Explaining how 2013 Nobel Prize in Chemistry impacted biochemistry
October 9, 2013 § 1 Comment
This morning, three scientists heard the news that their work on computer simulations garnered them the 2013 Nobel Prize in Chemistry. Martin Karplus of the Université de Strasbourg, France, and Harvard University, Michael Levitt at Stanford University School of Medicine and Arieh Warshel at the University of Southern California received the honor “for the development of multiscale models for complex chemical systems,” said The Royal Swedish Academy of Sciences in its announcement.
The scientists came up with “methods that solve equations for large complex systems such as proteins by using Newton’s laws with forces that include, in an approximate way, quantum effects. In some cases, the methods use more explicit quantum mechanical calculations for local regions of interest, such as the active site of an enzyme,” explains Jeremy Berg at the University of Pittsburgh and the president of ASBMB. “These methods—molecular dynamics and combined quantum mechanics and molecular mechanics—have had, and will continue to have, a huge influence on biochemistry.”
The Royal Swedish Academy of Sciences explained in its press release that research by “Karplus, Levitt and Warshel is ground-breaking in that they managed to make Newton’s classical physics work side-by-side with the fundamentally different quantum physics.

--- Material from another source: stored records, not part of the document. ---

-- ==== Sys2Proof/Machine/Dispatch.lean ====
section
/-! DEFINITION. The one match from a command to its meaning. -/

namespace Sys2Proof.Machine

/-- Perform a command: one arm per row of spec/opcode_table.json. -/
def exec (i : Instr) (s : State) : Host.Outcome State Fault Refusal :=
  match i with
  | .wr0 => Sys2Proof.Machine.execWr0 s
  | .wr1 b0 => Sys2Proof.Machine.execWr1 b0 s
  | .wr2 b0 b1 => Sys2Proof.Machine.execWr2 b0 b1 s
  | .wr3 b0 b1 b2 => Sys2Proof.Machine.execWr3 b0 b1 b2 s
  | .wr4 b0 b1 b2 b3 => Sys2Proof.Machine.execWr4 b0 b1 b2 b3 s
  | .init seed => Sys2Proof.Machine.execInit seed s
  | .start => Sys2Proof.Machine.execStart s
  | .fin => Sys2Proof.Machine.execFin s

end Sys2Proof.Machine
end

Previously, chemists had to choose to use either or.”
Berg says that work by Karplus, Levitt and Warshel lets scientists carry out simulations of proteins and protein complexes as large as the ribosome. These simulations help us understand how macromolecules function in general, as well as give us insight into specific features that are important for a particular complex of proteins.
“Indeed, since moving to Pittsburgh, my own research has focused on using molecular dynamics calculations to understand specific protein-peptide interactions essential for intracellular protein targeting,” says Berg, who was the former head of the National Institute of General Medical Sciences. “The methods are also used widely in the pharmaceutical industry to help make screening for drug candidates more efficient.”